Below this line is a set of entries; quote exactly the lines from the line that contains "let cr := newCounter (s.counterRec d) k o" to the line that contains "let s : State", both lines included.

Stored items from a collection
-------------------------
/-- The writes of the narrow copy, and its counts. -/
def narrowWrites (d : Bytes) (params : List ℚ) : List (Nat × Bytes) × Counts :=
  if udNarrow d = 0 ∨ udElems d = 0 then ([], {})
  else
    let f := udNarrowFmt d
    let pitch := (udCols d * fmtWidth f + 511) / 512 * 64
    let rows := (List.range (udRows d)).map fun i => narrowRow f (udFlag d 3) ((params.drop (i * udCols d)).take (udCols d))
    let plane := up64 (udNarrow d + udRows d * pitch)
    let scales := (List.range ((udCols d + 31) / 32)).flatMap fun b => rows.flatMap fun r => u8 (r.2.1.getD b 0)
    (rows.zipIdx.map (fun (r, i) => (udNarrow d + i * pitch, r.1)) ++ (if udFlag d 3 then [(plane, scales)] else []),
     (rows.map fun r => r.2.2).foldl Counts.add {})
/-- The exact values that the narrow copy rounds, as its elements carry them (R146). -/
def narrowVals (d : Bytes) (params : List ℚ) : List ℚ := if udNarrow d = 0 then [] else params

/-- Non-finite results of the APPLY of step `k` count in step `k`, whose work they are, and raise the flag of step `k` + 1, with that
step's first event (R145, R147, R358). -/
def State.applyNonFinite (s : State) (d : Bytes) (k n : Nat) : State :=
  if n = 0 then s
  else (s.tallyCounts k (udWatch d) fFP32 { nonFinite := n }).raiseFlag (udSrc d) (k + 1) (udWatch d) fFP32

/-- APPLY writes one descriptor of step `k`. What it counts belongs to step `k`; its non-finite results raise the flag of step
`k` + 1 (R147, R358). -/
def State.applyOne (s : State) (k i : Nat) (d : Bytes) (clip : ℚ) : State :=
  let (o, w) := s.applyPass d (sget {} s.upd.norms i) clip {}
  let (nw, ncts) := narrowWrites d o.params
  let cr := newCounter (s.counterRec d) k o
  let s := s.notePass i d true
  let s := (o.writes ++ [(udCounter d, cr)] ++ nw).foldl (fun s e => s.toHbm e.1 e.2) s
  let s := s.noteWork d k { w with cts := { w.cts with nonFinite := 0 } }
  let s := s.applyNonFinite d k w.cts.nonFinite
  let s := (s.addCounts (udSrc d) k (udWatch d) (udNarrowFmt d) ncts).addHist k (udWatch d) (udNarrowFmt d) (narrowVals d o.params)
  if o.fallback then (s.bump kPrecondFallbacks 1).eventOnce 0x12 k (udSrc d) 0x5007 (u16 i) else s

/-- A descriptor is done: its buffer is cleared and its object signalled; the last one ends APPLY. -/
def State.finishDesc (s : State) (k i : Nat) (d : Bytes) : State :=
  let mine (b e : Nat) := decide (udGrad d ≤ 2048 * b + 16 * e ∧ 2048 * b + 16 * e < udGrad d + 16 * udElems d)
  let s := s.setCache (udStack d) ((s.cacheOf (udStack d)).map fun x => { x with cells := x.cells.filter fun e => !mine x.block e.1 })
  let s := { s with mem := clearRange s.mem (udGrad d) (16 * udElems d),
                    upd := { s.upd with done := s.upd.done ++ [i], filled := sset [] s.upd.filled i [] } }
  let s : State := if udDone d = 0xFFFF then s else s.signal (udSrc d) (udDone d % 0x4000) 1 k
  if s.updates.length ≤ s.upd.done.length then { s with upd := { s.upd with applying := false } } else s

/-- A write of stack `m` is held by the page tracker. -/
def State.heldOn (s : State) (m : Nat) : Bool := s.cow.held.any fun h => stackOf h.1 = m

/-- `APPLY_DESCRIPTOR_DONE`: APPLY, or the skip, of descriptor `i` completes. A descriptor whose writes the page tracker
holds (R278) completes once they are made. -/
def execApplyDescriptorDone (i : Nat) (checks : List MemCheck) (s : State) : Res :=
  match s.upd.decision, s.updates[i]? with
  | some dec, some d =>
    if !s.upd.applying || s.upd.done.contains i then .next s
    else if dec.action = 1 ∨ dec.skipped.contains (udGroup d) then .next (s.finishDesc dec.step i d)
    else
      let (ok, s1) := if s.upd.written.contains i then (true, s) else s.checked checks
      if !ok then .next s1
      else
        let s2 := if s.upd.written.contains i then s1
          else
            let t := s1.applyOne dec.step i d dec.clip
            { t with upd := { t.upd with written := t.upd.written ++ [i] } }
        .next (if s2.heldOn (udStack d) then s2 else s2.finishDesc dec.step i d)
  | _, _ => .next s

end Sys2Proof.Machine
end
-------------------------
__Written response__.
  let cr := newCounter (s.counterRec d) k o
  let s := s.notePass i d true
  let s := (o.writes ++ [(udCounter d, cr)] ++ nw).foldl (fun s e => s.toHbm e.1 e.2) s
  let s := s.noteWork d k { w with cts := { w.cts with nonFinite := 0 } }
  let s := s.applyNonFinite d k w.cts.nonFinite
  let s := (s.addCounts (udSrc d) k (udWatch d) (udNarrowFmt d) ncts).addHist k (udWatch d) (udNarrowFmt d) (narrowVals d o.params)
  if o.fallback then (s.bump kPrecondFallbacks 1).eventOnce 0x12 k (udSrc d) 0x5007 (u16 i) else s

/-- A descriptor is done: its buffer is cleared and its object signalled; the last one ends APPLY. -/
def State.finishDesc (s : State) (k i : Nat) (d : Bytes) : State :=
  let mine (b e : Nat) := decide (udGrad d ≤ 2048 * b + 16 * e ∧ 2048 * b + 16 * e < udGrad d + 16 * udElems d)
  let s := s.setCache (udStack d) ((s.cacheOf (udStack d)).map fun x => { x with cells := x.cells.filter fun e => !mine x.block e.1 })
  let s := { s with mem := clearRange s.mem (udGrad d) (16 * udElems d),
                    upd := { s.upd with done := s.upd.done ++ [i], filled := sset [] s.upd.filled i [] } }
  let s : State := if udDone d = 0xFFFF then s else s.signal (udSrc d) (udDone d % 0x4000) 1 k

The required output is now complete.